■ **Work request**
Identify all lines in the listing that include the word "decodePix", and copy them out.

■ **Provided records**
----

-- ==== Sys2Proof/Tests/Slice0.lean ====
section
/-! SUPPORT. Tests on fixed values, their expected results from the tables and vectors of spec/ (95_test_vectors), and for
every statement with hypotheses a state that meets them all (`wit_`). -/

namespace Sys2Proof.Tests

open Sys2Proof.Machine

-- Small states

/-- After reset, the line opened at 9600 (the start state of 95_test_vectors section 3). -/
def bench : State := { State.reset with baudCur := .r9600, baudPrev := .r9600, lineRate := some .r9600 }

/-- Operation `op` runs, the sequencer is at `q`, the environment will answer `as`. -/
def running (op : Byte) (q : Seq) (as : List Answer) : State :=
  { bench with seq := q, status := ⟨true, false, false, false⟩, latch := { Latches.reset with op := op }, answers := as }

/-- A write or a rate switch that succeeds. -/
def yes : Answer := ⟨true, []⟩

/-- A write or a rate switch that fails. -/
def no : Answer := ⟨false, []⟩

/-- A read that returns these bytes. -/
def gives (r : List Byte) : Answer := ⟨true, r⟩

/-- The host is about to do `a` to an idle engine. -/
def host (a : HostAct) : State := { bench with host := [a] }

/-- The host is about to write `v` to `CMD`. -/
def command (v : Word32) : State := host (.writeReg 0 v)

/-- The same, every operand written, 16 bytes to send and to read. -/
def ready (v : Word32) : State :=
  { command v with argLen := 0x1010#16, wrote := HostWrites.everything, rawUnwritten := [] }

/-- The engine is in `FATAL`. -/
def dead : State := { bench with seq := .fatal, status := ⟨false, true, false, true⟩ }

/-- What `f` is of the next state, if there is one. -/
def after {α : Type} (o : Outcome) (f : State → α) : Option α :=
  match o with
  | .next t => some (f t)
  | .fault _ => none
  | .refused _ => none

/-- The ends of an operation: `OK`, the packed `ERR`, the traffic of the step. -/
def ends (t : State) : Bool × Word32 × List LinkCall := (t.status.ok, t.err.word, t.traffic)

-- WellFormed

theorem test_wellFormed_refuses_25_bit_ticks : (Instr.frameT 16777216 false).wellFormed = false := by decide
theorem test_wellFormed_allows_the_most_ticks : (Instr.frameT 16777215 true).wellFormed = true := by decide

-- Decoding, the words from the tables of 30_encoding R71, R80

theorem test_decode_host :
    decode [0x01#8] = .ok .cksum ∧ decode [0x02#8] = .ok .send ∧ decode [0x03#8] = .ok .setbaud ∧
    decode [0x04#8] = .ok .startexp ∧ decode [0x05#8] = .ok .readimg ∧ decode [0x06#8] = .ok .decodePix ∧
    decode [0x10#8] = .ok .ping ∧ decode [0x11#8] = .ok .shopen ∧ decode [0x12#8] = .ok .shclose ∧
    decode [0x13#8] = .ok .shdeen ∧ decode [0x14#8] = .ok .abortexp ∧ decode [0x15#8] = .ok .fwquery ∧
    decode [0x16#8] = .ok .heater ∧ decode [0x17#8] = .ok .chop := by decide

theorem test_decode_w2 :
    decode [0x45#8, 0x3A#8] = .ok .frameE ∧ decode [0x4F#8, 0x30#8] = .ok .frameO ∧
    decode [0x43#8, 0x3C#8] = .ok .frameC ∧ decode [0x4B#8, 0x34#8] = .ok .frameK ∧
    decode [0x41#8, 0x3E#8] = .ok .frameA ∧ decode [0x56#8, 0x29#8] = .ok .frameV ∧
    decode [0x6B#8, 0x14#8] = .ok .frameKconf ∧ decode [0x58#8, 0x27#8] = .ok .frameX ∧
    decode [0x52#8, 0x2D#8] = .ok .frameR ∧ decode [0x53#8, 0x2C#8] = .ok .frameS := by decide

theorem test_decode_w3 :
    decode [0x67#8, 0x00#8, 0x67#8] = .ok .frameG0 ∧ decode [0x67#8, 0x01#8, 0x66#8] = .ok .frameG1 ∧
    decode [0x55#8, 0x00#8, 0x55#8] = .ok .frameU0 ∧ decode [0x55#8, 0x01#8, 0x54#8] = .ok .frameU1 ∧
    decode [0x42#8, 0x30#8, 0x72#8] = .ok .frameB0 ∧ decode [0x42#8, 0x31#8, 0x73#8] = .ok .frameB1 ∧
    decode [0x42#8, 0x32#8, 0x70#8] = .ok .frameB2 ∧ decode [0x42#8, 0x33#8, 0x71#8] = .ok .frameB3 ∧
    decode [0x42#8, 0x34#8, 0x76#8] = .ok .frameB4 ∧ decode [0x42#8, 0x35#8, 0x77#8] = .ok .frameB5 ∧
    decode [0x42#8, 0x36#8, 0x74#8] = .ok .frameB6 := by decide

/-- Vectors TF2, TF12 and TF14, and the diagnostic frame. -/
theorem test_decode_long :
    decode [0x54#8, 0x65#8, 0x73#8, 0x74#8, 0x36#8] = .ok .frameTest ∧
    decode [0x54#8, 0x00#8, 0x00#8, 0x00#8, 0x00#8, 0x01#8, 0x55#8] = .ok (.frameT 0 true) ∧
    decode [0x54#8, 0x12#8, 0x34#8, 0x56#8, 0x00#8, 0x01#8, 0x25#8] = .ok (.frameT 1193046 true) ∧
    decode [0x54#8, 0xFF#8, 0xFF#8, 0xFF#8, 0x00#8, 0x00#8, 0x2B#8] = .ok (.frameT 16777215 false) := by decide

/-- A reserved code, a wrong checksum, one with bit 7 set, a type field with another bit, the digit 7. -/
theorem test_decode_rejects :
    decode [] = .error .empty ∧ decode [0x07#8] = .error (.reservedCode 0x07#8) ∧
    decode [0x45#8, 0x3B#8] = .error (.badChecksum [0x45#8] 0x3B#8) ∧
    decode [0x45#8, 0xBA#8] = .error (.badChecksum [0x45#8] 0xBA#8) ∧
    decode [0x54#8, 0x00#8, 0x00#8, 0x00#8, 0x00#8, 0x02#8, 0x56#8] =
      .error (.unknownFrame [0x54#8, 0x00#8, 0x00#8, 0x00#8, 0x00#8, 0x02#8]) ∧
    decode [0x42#8, 0x37#8, 0x75#8] = .error (.unknownFrame [0x42#8, 0x37#8]) := by decide

/-- Words of spec/opcode_table.json with the instruction each is a row of; a word of row FRAME_T may leave its checksum
bits 0 (log 5). -/
def tableWords : List (Nat × Nat × Instr) :=
  [(8, 0x01, .cksum), (8, 0x02, .send), (8, 0x03, .setbaud), (8, 0x04, .startexp), (8, 0x05, .readimg),
   (8, 0x06, .decodePix), (8, 0x10, .ping), (8, 0x11, .shopen), (8, 0x12, .shclose), (8, 0x13, .shdeen),
   (8, 0x14, .abortexp), (8, 0x15, .fwquery), (8, 0x16, .heater), (8, 0x17, .chop)] ++
  [(16, 0x453A, .frameE), (16, 0x4F30, .frameO), (16, 0x433C, .frameC), (16, 0x4B34, .frameK), (16, 0x413E, .frameA),
   (16, 0x5629, .frameV), (24, 0x670067, .frameG0), (24, 0x670166, .frameG1), (24, 0x550055, .frameU0),
   (24, 0x550154, .frameU1), (24, 0x423072, .frameB0), (24, 0x423173, .frameB1), (24, 0x423270, .frameB2),
   (24, 0x423371, .frameB3), (24, 0x423476, .frameB4), (24, 0x423577, .frameB5), (24, 0x423674, .frameB6)] ++
  [(40, 0x5465737436, .frameTest), (16, 0x6B14, .frameKconf), (56, 0x54002710000162, .frameT 10000 true),
   (56, 0x54000000000000, .frameT 0 false), (16, 0x5827, .frameX), (16, 0x522D, .frameR), (16, 0x532C, .frameS)]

----

■ **Answer for this exercise**
    decode [0x04#8] = .ok .startexp ∧ decode [0x05#8] = .ok .readimg ∧ decode [0x06#8] = .ok .decodePix ∧
   (8, 0x06, .decodePix), (8, 0x10, .ping), (8, 0x11, .shopen), (8, 0x12, .shclose), (8, 0x13, .shdeen),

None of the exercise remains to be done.